## Directions for this task
From the records below, set down exactly the lines starting with the line that contains "read TLP. -/" and going on through the line that contains "once (R91). -/". Nothing else is wanted.
:: Supplied data
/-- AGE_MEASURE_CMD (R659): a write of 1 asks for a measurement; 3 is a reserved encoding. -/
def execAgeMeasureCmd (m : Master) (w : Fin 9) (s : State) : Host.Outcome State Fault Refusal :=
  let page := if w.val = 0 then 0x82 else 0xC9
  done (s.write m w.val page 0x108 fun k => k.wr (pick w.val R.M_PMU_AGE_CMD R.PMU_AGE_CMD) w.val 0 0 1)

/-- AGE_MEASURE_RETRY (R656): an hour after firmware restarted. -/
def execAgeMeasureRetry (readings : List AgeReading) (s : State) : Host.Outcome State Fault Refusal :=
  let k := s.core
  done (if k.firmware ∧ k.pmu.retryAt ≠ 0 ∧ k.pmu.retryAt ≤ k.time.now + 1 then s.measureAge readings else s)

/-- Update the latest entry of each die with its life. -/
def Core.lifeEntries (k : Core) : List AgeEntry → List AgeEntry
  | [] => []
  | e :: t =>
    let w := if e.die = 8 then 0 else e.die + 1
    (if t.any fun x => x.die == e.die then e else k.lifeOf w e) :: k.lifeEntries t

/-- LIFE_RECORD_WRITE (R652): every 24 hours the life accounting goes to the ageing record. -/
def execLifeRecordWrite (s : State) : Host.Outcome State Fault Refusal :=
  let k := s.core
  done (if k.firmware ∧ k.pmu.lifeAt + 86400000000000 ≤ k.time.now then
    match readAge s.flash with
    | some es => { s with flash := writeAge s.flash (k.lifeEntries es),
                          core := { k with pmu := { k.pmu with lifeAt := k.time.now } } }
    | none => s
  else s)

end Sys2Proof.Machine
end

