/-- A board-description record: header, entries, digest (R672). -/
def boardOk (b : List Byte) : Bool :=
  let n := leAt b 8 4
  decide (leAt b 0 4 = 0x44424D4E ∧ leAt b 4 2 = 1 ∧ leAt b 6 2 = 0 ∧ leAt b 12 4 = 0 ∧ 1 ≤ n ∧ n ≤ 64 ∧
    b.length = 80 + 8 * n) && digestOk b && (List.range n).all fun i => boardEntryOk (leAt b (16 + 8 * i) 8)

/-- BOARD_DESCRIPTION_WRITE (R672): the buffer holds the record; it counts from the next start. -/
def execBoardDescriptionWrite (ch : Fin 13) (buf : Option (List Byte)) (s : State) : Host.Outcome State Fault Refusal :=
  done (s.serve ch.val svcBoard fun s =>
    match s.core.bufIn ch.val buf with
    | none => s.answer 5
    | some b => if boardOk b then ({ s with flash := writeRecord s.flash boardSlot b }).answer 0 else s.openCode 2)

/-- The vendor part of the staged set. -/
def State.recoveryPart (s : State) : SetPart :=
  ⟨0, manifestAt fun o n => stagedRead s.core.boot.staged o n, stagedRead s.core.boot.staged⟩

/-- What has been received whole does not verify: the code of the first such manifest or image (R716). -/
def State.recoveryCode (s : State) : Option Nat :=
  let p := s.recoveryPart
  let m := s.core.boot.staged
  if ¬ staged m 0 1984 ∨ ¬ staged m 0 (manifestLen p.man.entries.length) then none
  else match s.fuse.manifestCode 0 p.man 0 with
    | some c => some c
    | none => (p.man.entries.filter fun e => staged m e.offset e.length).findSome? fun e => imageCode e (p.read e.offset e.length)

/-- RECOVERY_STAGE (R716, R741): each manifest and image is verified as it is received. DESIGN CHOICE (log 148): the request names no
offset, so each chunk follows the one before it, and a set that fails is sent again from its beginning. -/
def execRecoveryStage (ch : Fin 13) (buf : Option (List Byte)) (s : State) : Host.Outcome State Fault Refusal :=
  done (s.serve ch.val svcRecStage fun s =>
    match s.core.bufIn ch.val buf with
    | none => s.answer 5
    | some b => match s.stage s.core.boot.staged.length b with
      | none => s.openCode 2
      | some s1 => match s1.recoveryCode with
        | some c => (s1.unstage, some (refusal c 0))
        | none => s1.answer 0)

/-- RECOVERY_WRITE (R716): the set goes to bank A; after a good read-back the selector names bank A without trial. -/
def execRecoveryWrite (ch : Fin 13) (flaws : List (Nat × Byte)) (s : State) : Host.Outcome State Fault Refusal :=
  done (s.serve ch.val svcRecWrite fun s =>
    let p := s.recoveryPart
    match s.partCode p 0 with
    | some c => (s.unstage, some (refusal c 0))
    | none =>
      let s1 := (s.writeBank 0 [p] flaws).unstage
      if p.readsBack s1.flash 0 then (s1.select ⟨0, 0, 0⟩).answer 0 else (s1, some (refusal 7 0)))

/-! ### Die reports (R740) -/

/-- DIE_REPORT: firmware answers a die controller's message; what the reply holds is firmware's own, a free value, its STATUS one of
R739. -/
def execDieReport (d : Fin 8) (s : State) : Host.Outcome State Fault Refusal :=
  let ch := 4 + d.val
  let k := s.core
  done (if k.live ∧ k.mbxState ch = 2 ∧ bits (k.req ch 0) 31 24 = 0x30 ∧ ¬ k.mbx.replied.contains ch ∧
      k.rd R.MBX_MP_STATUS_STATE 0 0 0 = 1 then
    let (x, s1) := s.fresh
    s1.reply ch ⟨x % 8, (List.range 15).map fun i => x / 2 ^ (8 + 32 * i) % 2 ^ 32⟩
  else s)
::::
:: Supplied data
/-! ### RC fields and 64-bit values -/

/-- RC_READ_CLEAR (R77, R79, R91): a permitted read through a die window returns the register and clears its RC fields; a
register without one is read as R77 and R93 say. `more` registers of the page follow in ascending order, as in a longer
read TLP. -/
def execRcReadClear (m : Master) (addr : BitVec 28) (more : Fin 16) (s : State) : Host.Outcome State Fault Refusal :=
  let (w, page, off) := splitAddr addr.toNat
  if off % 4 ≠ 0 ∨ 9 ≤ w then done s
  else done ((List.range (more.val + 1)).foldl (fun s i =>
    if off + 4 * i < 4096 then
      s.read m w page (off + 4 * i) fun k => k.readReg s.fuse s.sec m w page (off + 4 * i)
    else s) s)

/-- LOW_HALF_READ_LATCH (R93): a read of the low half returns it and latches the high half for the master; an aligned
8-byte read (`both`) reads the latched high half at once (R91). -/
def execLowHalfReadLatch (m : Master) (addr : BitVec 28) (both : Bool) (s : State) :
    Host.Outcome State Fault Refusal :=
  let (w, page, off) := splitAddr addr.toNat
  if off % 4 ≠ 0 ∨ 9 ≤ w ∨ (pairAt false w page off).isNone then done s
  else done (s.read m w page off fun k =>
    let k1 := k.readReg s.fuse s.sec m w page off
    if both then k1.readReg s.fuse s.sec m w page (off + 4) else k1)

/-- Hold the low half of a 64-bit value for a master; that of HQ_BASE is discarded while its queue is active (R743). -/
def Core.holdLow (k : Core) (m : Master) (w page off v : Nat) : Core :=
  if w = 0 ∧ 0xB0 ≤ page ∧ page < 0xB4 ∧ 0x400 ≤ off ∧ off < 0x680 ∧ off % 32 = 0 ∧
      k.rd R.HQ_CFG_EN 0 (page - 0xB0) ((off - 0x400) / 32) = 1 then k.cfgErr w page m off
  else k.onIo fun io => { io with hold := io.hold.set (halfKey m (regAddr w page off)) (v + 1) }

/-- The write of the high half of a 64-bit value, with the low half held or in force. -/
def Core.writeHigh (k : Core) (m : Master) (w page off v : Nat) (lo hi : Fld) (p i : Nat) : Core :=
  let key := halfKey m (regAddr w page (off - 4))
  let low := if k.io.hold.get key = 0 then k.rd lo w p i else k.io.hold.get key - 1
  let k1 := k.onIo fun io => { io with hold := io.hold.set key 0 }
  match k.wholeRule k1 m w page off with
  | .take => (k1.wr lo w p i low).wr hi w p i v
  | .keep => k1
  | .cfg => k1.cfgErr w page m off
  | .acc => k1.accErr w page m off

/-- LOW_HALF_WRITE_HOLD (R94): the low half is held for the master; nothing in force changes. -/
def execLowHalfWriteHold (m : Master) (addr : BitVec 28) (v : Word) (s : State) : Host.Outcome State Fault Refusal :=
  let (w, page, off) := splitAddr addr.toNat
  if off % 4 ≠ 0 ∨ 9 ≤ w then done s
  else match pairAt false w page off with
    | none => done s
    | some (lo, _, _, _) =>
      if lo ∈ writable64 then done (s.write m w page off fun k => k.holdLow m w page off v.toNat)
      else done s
::::
:: Supplied data
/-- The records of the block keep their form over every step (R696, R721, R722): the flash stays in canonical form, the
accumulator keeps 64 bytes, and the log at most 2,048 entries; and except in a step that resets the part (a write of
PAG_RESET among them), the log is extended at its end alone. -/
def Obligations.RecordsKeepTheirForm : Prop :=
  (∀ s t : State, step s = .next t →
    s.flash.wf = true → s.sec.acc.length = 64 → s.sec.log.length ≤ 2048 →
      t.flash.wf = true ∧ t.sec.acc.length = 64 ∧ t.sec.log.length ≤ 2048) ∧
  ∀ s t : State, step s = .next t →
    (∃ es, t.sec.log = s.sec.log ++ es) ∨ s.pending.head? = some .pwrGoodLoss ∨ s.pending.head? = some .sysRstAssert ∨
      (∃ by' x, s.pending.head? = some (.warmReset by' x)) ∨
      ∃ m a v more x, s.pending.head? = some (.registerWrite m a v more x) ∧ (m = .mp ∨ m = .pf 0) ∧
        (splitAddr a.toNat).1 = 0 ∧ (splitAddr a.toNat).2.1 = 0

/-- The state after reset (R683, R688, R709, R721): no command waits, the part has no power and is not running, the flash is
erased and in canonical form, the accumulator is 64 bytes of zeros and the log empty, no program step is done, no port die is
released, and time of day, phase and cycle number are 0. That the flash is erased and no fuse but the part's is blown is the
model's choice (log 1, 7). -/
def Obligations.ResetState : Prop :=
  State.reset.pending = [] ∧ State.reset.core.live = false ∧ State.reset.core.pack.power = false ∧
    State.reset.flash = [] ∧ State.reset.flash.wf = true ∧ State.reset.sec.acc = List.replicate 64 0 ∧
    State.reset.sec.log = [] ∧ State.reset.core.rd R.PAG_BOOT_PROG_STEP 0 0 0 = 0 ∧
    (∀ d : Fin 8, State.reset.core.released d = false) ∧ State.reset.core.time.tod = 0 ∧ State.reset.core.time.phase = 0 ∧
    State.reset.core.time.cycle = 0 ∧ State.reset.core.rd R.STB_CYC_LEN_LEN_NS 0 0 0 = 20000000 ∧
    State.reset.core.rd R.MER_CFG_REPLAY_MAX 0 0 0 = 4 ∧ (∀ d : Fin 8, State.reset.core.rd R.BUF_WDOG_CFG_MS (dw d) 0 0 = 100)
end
::::
## Result below
read TLP. -/
def execRcReadClear (m : Master) (addr : BitVec 28) (more : Fin 16) (s : State) : Host.Outcome State Fault Refusal :=
  let (w, page, off) := splitAddr addr.toNat
  if off % 4 ≠ 0 ∨ 9 ≤ w then done s
  else done ((List.range (more.val + 1)).foldl (fun s i =>
    if off + 4 * i < 4096 then
      s.read m w page (off + 4 * i) fun k => k.readReg s.fuse s.sec m w page (off + 4 * i)
    else s) s)

/-- LOW_HALF_READ_LATCH (R93): a read of the low half returns it and latches the high half for the master; an aligned
8-byte read (`both`) reads the latched high half at once (R91). -/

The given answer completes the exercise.